Sometimes as I walk half-a-step too fast through life, I wonder if I am an alien life-form dropped on this planet, in this city, in the advertising industry as retribution for a raft of terrible misdeeds I did in a previous life.
So much of what I see and hear makes zero sense to me. The way English is misused today, listening or reading makes me feel like I am walking near the dumpster of a Buffalo Wild Wings restaurant in 90-degree heat with 90-percent humidity. Just about everything turns my stomach.
I guess a lot of this is due to laziness or a generally slovenly use of language. For instance this headline from last week's Forbes magazine.What gets me with the above is the use of the word "Could." Has the editor or writer ever been in an ad agency? Dissent among the ranks is rife. Maybe no one cared enough to check--or to blue-pencil the headline into:
"Dissent in Ogilvy Ranks as Leadership Turmoil Continues."
At least my version makes an assertion, and the only word I could object to would be leadership since there is none.
I did a quick scan of LinkedIn, and I find almost every ad or message indecipherable.
This may be the worst. Or even the worstest.
When I started at Ogilvy there was a lineage to uphold. You wrote with precision because David was watching. You avoided pretentious language and bushwa. You were standing on the shoulders of giants. Now you're standing in a ditch, your eyes barely at the surface.
1. You've been growing brands? No, you help brands grow.
2. Why brands and businesses? Can't you choose one?
3. What is borderless creativity? How does it compare to bordered creativity?
4. Operating, innovating, creating and nauseating at the intersection of talent and capabilities. What about ambition, determination, effort? I think your intersection should be a cloverleaf or a roundabout.

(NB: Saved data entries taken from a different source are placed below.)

-- ==== Sys2Proof/Machine/Operands.lean ====
section
/-! DEFINITION. The operands of an instruction: sign extension (spec/00_scope.md R9), the register
file's read port (spec/10_state.md R23), the forwarding unit (spec/40_pipeline.md R110) and the ALU
functions (R111; spec/41_alu.md R162). -/

namespace Sys2Proof.Machine

/-- `sext_32` (R9). -/
def sext32 (v : Half) : Word := v.signExtend 32

/-- `zext_32` (R9). -/
def zext32 (v : Half) : Word := v.setWidth 32

/-- The committed value of a register (R23). No register is hard-wired (R22). -/
def readReg (s : State) (r : RegIx) : Word := s.regs[r.toNat]'r.isLt

/-- The register a word in EXMEM forwards `aluResult` to: ADD and NAND only, never LW (R110). -/
def exmemDest (w : Word) : Option Nat :=
  match opc w with
  | .add => some (imm16 w).toNat
  | .nand => some (imm16 w).toNat
  | .lw => none
  | .sw => none
  | .beq => none
  | .jalr => none
  | .halt => none
  | .noop => none
  | .other => none

/-- The register a word in MEMWB or WBEND forwards `writeData` to (R110), which is also the one
Writeback writes (R76). -/
def writeDest (w : Word) : Option Nat :=
  match opc w with
  | .add => some (imm16 w).toNat
  | .nand => some (imm16 w).toNat
  | .lw => some (regB w).toNat
  | .sw => none
  | .beq => none
  | .jalr => none
  | .halt => none
  | .noop => none
  | .other => none

/-- The forwarding unit for source index `r` and latched value `raw`: WBEND, then MEMWB, then EXMEM
override, the last match winning. The index is compared with the unmasked destination as an integer
(R110). -/
def forward (s : State) (r : RegIx) (raw : Word) : Word :=
  let fromWbend := if writeDest s.wbend.instr = some r.toNat then s.wbend.writeData else raw
  let fromMemwb :=
    if writeDest s.memwb.instr = some r.toNat then s.memwb.writeData else fromWbend
  if exmemDest s.exmem.instr = some r.toNat then s.exmem.aluResult else fromMemwb

/-- Operand a of the word in IDEX, whose field regA is `r` (R110). -/
def operandA (s : State) (r : RegIx) : Word := forward s r s.idex.readRegA

/-- Operand b of the word in IDEX, whose field regB is `r` (R110). -/
def operandB (s : State) (r : RegIx) : Word := forward s r s.idex.readRegB

/-- ADD's result, and the default of every opcode with no operation of its own (R111, R162). -/
def aluAdd (a b : Word) : Word := a + b

/-- NAND's result (R161). -/
def aluNand (a b : Word) : Word := ~~~(a &&& b)

/-- The effective address of LW and SW: base plus unscaled displacement (R182). -/
def aluAddress (a off : Word) : Word := a + off

/-- BEQ's comparison: zero exactly when the operands are the same Word (R162, R200). -/
def aluCompare (a b : Word) : Word := a - b

end Sys2Proof.Machine
end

5. If you have experts in Growth and Innovation why are you retrograde and shrinking?
6. You work fluidly? Is there an agency swimming pool?
Then there are these. The following words confuse me or dull my brain.
evidence-based (as opposed to guessing.)
quality at scale (there's no quality when you're small?)
real-time data (dissimilar from fake-time data.)
connected devices (that rules out my nose-hair trimmer.)
powerful insights (I charged my insights overnight.)
active learning (preferable to active puking)
and so it goes.
Thanking employees via salted snacks.
"Yeah, I haven't had a raise in three years but pretzels 20% off."